/-- RECEIVE_ANNOUNCE (07 R209): a waiting receive announces itself at the send end. -/
def receiveAnnounce (dst : EndLoc) (s : State) : State :=
  match s.endAt dst with
  | some (ke, e) =>
    if e.recv || e.st = .dead then s
    else if ((s.endAt e.peer).map (fun x => x.2.rx.isSome)).getD false then (s.putEp ke { e with announced := true }).wakeEnd ke
    else s
  | none => s

/-- A buffered message's last packet is in the ring queue (07 R202, R220); the sender's acknowledgement sets out. -/
def State.enqueueMsg (s : State) (dst : EndLoc) (m : Msg) : State :=
  match s.ep (locKey dst) with
  | none => s
  | some e =>
    match e.fwd with
    | some n => s.after (s.oneway dst.core n.core) (.messageEnqueue n m)
    | none =>
      if !s.fromPeer e m.src || e.st = .dead || e.dying then s
      else if e.server.isNone && !s.reachable (pkgOf m.src.core) (pkgOf dst.core) then s.lostMessage dst m
      else s.inOrder m (.messageEnqueue dst m) (
        let ke := locKey dst
        let w := if e.server.isSome then s else (s.drainTile m).after (s.ackBack m dst.core) (.sendAck m { dst with gen := e.gen })
        -- a multicast may have filled the queue (07 R217)
        if typCap e.typ ≤ e.queue.length then w.putEp ke { e with offers := e.offers ++ [m] }
        else
          let t := match e.rq with
            | some q => w.writeRing (foldOf dst.core) q m
            | none => w
          ((t.putEp ke { e with queue := e.queue ++ [m], pend := min 255 (e.pend + 1) }).countExpect ke).deliver ke)

/-- The fields of a drover request (08 Table 8.6). -/
def drField (ws : List Word) (lo n : Nat) : Nat := (ws.getD 0 0).toNat / 2 ^ lo % 2 ^ n
def drOp (ws : List Word) : Nat := drField ws 56 8
def drLen (ws : List Word) : Nat := drField ws 32 16 + 1
def drReply (ws : List Word) : Nat := drField ws 24 6

/-- A buffered message sets out: to its peer end, or as a request to its drover (07 R202, 08 R231). -/
def State.sendOut (s : State) (e : Ep) (m : Msg) : State :=
  let n := s.oneway m.src.core e.peer.core + (if isBulk m.body then s.dataTime m.src.core e.peer.core (bodyLen m.body) else 0)
  match e.server with
  | some (.drover d) =>
    let ws := leWords 4 (match m.body with | .bytes bs => bs | _ => [])
    let who := s.named m.sender
    let reply := ((s.handle m.sender (drReply ws)).map Prod.fst).getD 0
    let gid := (who.map (fun x => x.2.gid)).getD 0
    let level := (who.map (fun x => x.2.level)).getD 0
    let asid := (who.map (fun x => s.asidOf x.2)).getD 0
    let root := (who.map (fun x => s.rootOf x.2)).getD 0
    s.after n (.droverRequest d ⟨locKey m.src, m.sender, m.src.core, gid, level, asid, root, ws, reply, m⟩)
  | _ => s.after n (.messageEnqueue e.peer m)

/-- A message waiting at a send end for a credit sets out (07 R194, R200), also while the end waits for it to be acknowledged before a move (R192). -/
def State.sendQueued (s : State) (ke : Nat) : State :=
  match s.ep ke with
  | none => s
  | some e =>
    if e.recv || e.pend = 0 then s
    else
      match e.queue with
      | m :: rest =>
        (s.putEp ke { e with queue := rest, pend := e.pend - 1 }).sendOut e m
      | [] => s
********
The line with "queue := e.queue", the last line of the data above, and every line between them should be duplicated exactly, with nothing else.

          ((t.putEp ke { e with queue := e.queue ++ [m], pend := min 255 (e.pend + 1) }).countExpect ke).deliver ke)

/-- The fields of a drover request (08 Table 8.6). -/
def drField (ws : List Word) (lo n : Nat) : Nat := (ws.getD 0 0).toNat / 2 ^ lo % 2 ^ n
def drOp (ws : List Word) : Nat := drField ws 56 8
def drLen (ws : List Word) : Nat := drField ws 32 16 + 1
def drReply (ws : List Word) : Nat := drField ws 24 6

/-- A buffered message sets out: to its peer end, or as a request to its drover (07 R202, 08 R231). -/
def State.sendOut (s : State) (e : Ep) (m : Msg) : State :=
  let n := s.oneway m.src.core e.peer.core + (if isBulk m.body then s.dataTime m.src.core e.peer.core (bodyLen m.body) else 0)
  match e.server with
  | some (.drover d) =>
    let ws := leWords 4 (match m.body with | .bytes bs => bs | _ => [])
    let who := s.named m.sender
    let reply := ((s.handle m.sender (drReply ws)).map Prod.fst).getD 0
    let gid := (who.map (fun x => x.2.gid)).getD 0
    let level := (who.map (fun x => x.2.level)).getD 0
    let asid := (who.map (fun x => s.asidOf x.2)).getD 0
    let root := (who.map (fun x => s.rootOf x.2)).getD 0
    s.after n (.droverRequest d ⟨locKey m.src, m.sender, m.src.core, gid, level, asid, root, ws, reply, m⟩)
  | _ => s.after n (.messageEnqueue e.peer m)

/-- A message waiting at a send end for a credit sets out (07 R194, R200), also while the end waits for it to be acknowledged before a move (R192). -/
def State.sendQueued (s : State) (ke : Nat) : State :=
  match s.ep ke with
  | none => s
  | some e =>
    if e.recv || e.pend = 0 then s
    else
      match e.queue with
      | m :: rest =>
        (s.putEp ke { e with queue := rest, pend := e.pend - 1 }).sendOut e m
      | [] => s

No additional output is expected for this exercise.